**Directions for this task**
Return verbatim every line from the first line of the data below to the line that contains "false) => no s", inclusive, and no further.
**** Records for this exercise ****
/-- A frame for mapping `m`. -/
def receive (s : State) (p m : Nat) (v : Bytes) : State :=
  let no := fun (s : State) => s.raise [.hal, .owner] (U.can p) St.pushRejected 0 2 []
  if v.length ≠ s.reg (Obj.rxLength p m) then no s
  else match checked s p m v with
    | (s, true) => accepted s p m v
    | (s, false) => no s

/-- Payload length of a frame that carries `n` bytes: the least that a DLC encodes. -/
def lengthFor (n : Nat) : Nat := (([0, 1, 2, 3, 4, 5, 6, 7, 8, 12, 16, 20, 24, 32, 48, 64] : List Nat).find? (fun l => decide (n ≤ l))).getD 64

/-- Transmitted pushed object `t` is due: its period has passed since the last frame, or its source has changed and 10 ms have passed. The period and the changes
count from the write of one of its objects or the start of the node (log 41). -/
def due (s : State) (p t x : Nat) : Bool :=
  let period := s.reg (Obj.txPeriodMs p t)
  let last := s.reg (Reg.txLast p t)
  if period = 0 then s.reg (Reg.txSent p t) != 0 && s.reg (Reg.txSent p t) != x + 1 && (last == 0 || decide (last - 1 + 10000000 ≤ s.now))
  else decide (s.reg (Reg.txFrom p t) + 1000000 * period ≤ s.now)

end Push

/-- PUSH_RECEIVE (R62, R63): a frame with identifier `id` and payload `v`. -/
def execPushReceive (p id : Nat) (v : List Byte) (s : State) : Host.Outcome State Fault Refusal :=
  s.whenUp (fun s =>
    .next (if !s.nodeRuns p then s
      else ((List.range 32).filter (Push.takes s p id)).foldl (fun s m => Push.receive s p m v) s))

/-- PUSH_STALE (R63, R388): StaleMs of mapping `m` has passed without an accepted frame. -/
def execPushStale (p m : Nat) (s : State) : Host.Outcome State Fault Refusal :=
  s.whenUp (fun s =>
    .next (if !s.nodeRuns p ∨ 31 < m ∨ bit (s.reg (Obj.rxCobId p m)) 31 ∨ s.reg (Obj.staleMs p m) = 0 ∨ s.reg (Reg.rxStale p m) = 1
          ∨ s.now < s.reg (Reg.rxStaleDue p m) then s
      else
        let h := s.reg (Obj.checkUnit p m)
        let s := if U.check 0 ≤ h ∧ h < U.check 16 then s.aliveForget (h - U.check 0) (Push.tag p m) else s
        (s.setRegs [(Obj.rxValid p m, 0), (Reg.rxStale p m, 1)]).raise [.hal, .owner] (U.can p) St.pushStale 0 2 []))

/-- PUSH_TRANSMIT (R60, R71): transmitted pushed object `t` is sent. -/
def execPushTransmit (p t : Nat) (s : State) : Host.Outcome State Fault Refusal :=
  s.whenUp (fun s =>
    .next (if !s.nodeRuns p ∨ 7 < t ∨ bit (s.reg (Obj.txCobId p t)) 31 then s
      else match Dict.pushValue s p t with
        | none => s
        | some (x, d) =>
          if !Push.due s p t x then (if s.reg (Reg.txSent p t) = 0 then s.setReg (Reg.txSent p t) (x + 1) else s)
          else (s.setRegs [(Reg.txSent p t, x + 1), (Reg.txLast p t, s.now + 1), (Reg.txFrom p t, s.now)]).emit
            (.frame (U.can p) (record [(4, s.reg (Obj.txCobId p t) % 2 ^ 30), (1, Push.lengthFor d.length)] ++ padTo (Push.lengthFor d.length) d))))

/-! The raw controller (R65, R66). -/

/-- RAW_CONFIG_WRITE (R65): sub-index 01 RawNominalRate, 02 RawDataRate, 03 RawSamplePermille, 04 RawMode. -/
def execRawConfigWrite (n p sub : Nat) (v : List Byte) (s : State) : Host.Outcome State Fault Refusal :=
  s.whenUp (fun s =>
    .next (if 3 < p ∨ sub = 0 ∨ 4 < sub then s
      else s.written n (okey (0x7C40 + 0x80 * p) sub) v (fun s => Can.rawConfig s p sub (leNat v))))

/-- Error counters after a frame received with or without an error (R66, ISO 11898-1, log 34): an error adds 1, or 8 where the standard says so. A count above
127 that a good frame lowers lands from 119 to 127: which is open. -/
def Can.receiveCount (s : State) (p err : Nat) : State :=
  let tec := s.reg (Obj.rawTec p)
  let rc := s.reg (Obj.rawRec p)
  if s.reg (Obj.rawMode p) = 1 then s
  else if err ≠ 0 then Can.errors s p tec (rc + if err = 1 then 1 else 8)
  else if rc < 128 then Can.errors s p tec (rc - 1)
  else Can.errors s.tick p tec (119 + s.fresh % 9)

/-- RAW_FRAME_RECEIVE (R66): a frame on the bus of a port that serves a guest. -/
def execRawFrameReceive (p err id fl : Nat) (v : List Byte) (s : State) : Host.Outcome State Fault Refusal :=
  s.whenUp (fun s =>
    .next (if 3 < p ∨ !s.inService ∨ !s.rawServes p ∨ s.reg (Obj.rawState p) = 2 then s
      else if err ≠ 0 then Can.receiveCount s p err
      else
        let r := Can.rec' s.now (id % 2 ^ 30) (fl % 8 + (if s.reg (Obj.rawState p) = 1 then 8 else 0)) v.length v
        if Can.txBad r then s else (Can.receiveCount s p 0).rawReceive p r))

/-- RAW_RX (R66): a read of RawRx. -/
def execRawRx (n p : Nat) (s : State) : Host.Outcome State Fault Refusal :=
  s.whenUp (fun s =>
    .next (if 3 < p then s else s.request n 1 (Obj.rawRx p) (fun s => Dict.readObject s n (Obj.rawRx p) false)))

/-- RAW_TX (R65, R66): a write of RawTx. -/
def execRawTx (n p : Nat) (v : List Byte) (s : State) : Host.Outcome State Fault Refusal :=
  s.whenUp (fun s =>
    .next (if 3 < p then s else s.written n (Obj.rawTx p) v (fun s => Can.rawTxWrite s p v)))

/-- RAW_TX_DONE (R65, R66): the frame in transmission has left, or an error has ended it and it is sent again. ISO 11898-1 adds 8 to the transmit error counter for an
error, but nothing for a missing acknowledge of an error-passive sender and nothing for a stuff error during arbitration (log 34). -/
def execRawTxDone (p err : Nat) (s : State) : Host.Outcome State Fault Refusal :=
  s.whenUp (fun s =>
    .next (if 3 < p ∨ !s.inService ∨ s.reg (Reg.blockHolder (U.can p)) = 0 ∨ 2 < s.reg (Reg.blockState (U.can p)) ∨ !s.rawSending p then s
      else match s.fifo (Fifo.rawTx p) with
        | [] => s
        | r :: q =>
          let tec := s.reg (Obj.rawTec p)
          let rc := s.reg (Obj.rawRec p)
          if err = 0 then
            let s := ((s.setFifo (Fifo.rawTx p) q).rawDerive p).emit (.frame (U.can p) r)
            Can.frameEnded (Can.errors s p (tec - 1) rc) p
          else Can.frameEnded (Can.errors s p (if err = 3 ∨ (err = 2 ∧ s.reg (Obj.rawState p) = 1) then tec else tec + 8) rc) p))

/-- BUS_OFF_RECOVERY (R66): 128 occurrences of 11 recessive bits. -/
def execBusOffRecovery (p : Nat) (s : State) : Host.Outcome State Fault Refusal :=
  s.whenUp (fun s =>
    .next (if 3 < p ∨ s.reg (Obj.rawState p) ≠ 2 then s else Can.errors s p 0 0))

/-! USB host ports (R67). -/
namespace Usb

/-- The port is powered. -/
def on (s : State) (h : Nat) : Bool :=
  decide (h < 2) && s.inService && (s.reg (Obj.usbPortState h) == 1 || s.reg (Obj.usbPortState h) == 2 || s.reg (Obj.usbPortState h) == 3)

/-- Payload of USB_ATTACHED and USB_DETACHED: address, class, VID, PID. -/
def payload (dev : Nat) : List (Nat × Nat) := [(6, dev % 2 ^ 48)]

/-- UsbDevice of a device (table USB host port objects): class 3, 8, 9, or 0xFF for any other. -/
def device (s : State) (h addr cls vid pid : Nat) : Nat :=
  let cls := if cls = 3 ∨ cls = 8 ∨ cls = 9 then cls else 0xFF
  let served := b2n (cls == 3 || (cls == 8 && s.reg (Reg.blockHolder (U.usbHost h)) == 0))
  leNat (record [(1, addr), (1, cls), (2, vid), (2, pid), (1, served), (1, 0)])

end Usb

/-- USB_ATTACHED (R67): the port has enumerated a device; at most 8 are supported. -/
def execUsbAttached (h addr cls vid pid outLen : Nat) (s : State) : Host.Outcome State Fault Refusal :=
  s.whenUp (fun s =>
    .next (if !Usb.on s h ∨ addr = 0 ∨ 127 < addr ∨ (Can.usbFind s h addr).isSome then s
      else match (List.range 8).find? (fun j => s.reg (Obj.usbDevice h j) == 0) with
        | none => s
        | some j =>
          let d := Usb.device s h addr cls vid pid
          (s.setRegs [(Obj.usbDevice h j, d), (Reg.usbOutLen h j, outLen), (Obj.usbPortState h, 3)]).raise (Can.usbDests s h) (U.usbHost h) St.usbAttached
            (s.reg (Reg.blockHolder (U.usbHost h))) 1 (Usb.payload d)))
****
**Task solution**
/-- A frame for mapping `m`. -/
def receive (s : State) (p m : Nat) (v : Bytes) : State :=
  let no := fun (s : State) => s.raise [.hal, .owner] (U.can p) St.pushRejected 0 2 []
  if v.length ≠ s.reg (Obj.rxLength p m) then no s
  else match checked s p m v with
    | (s, true) => accepted s p m v
    | (s, false) => no s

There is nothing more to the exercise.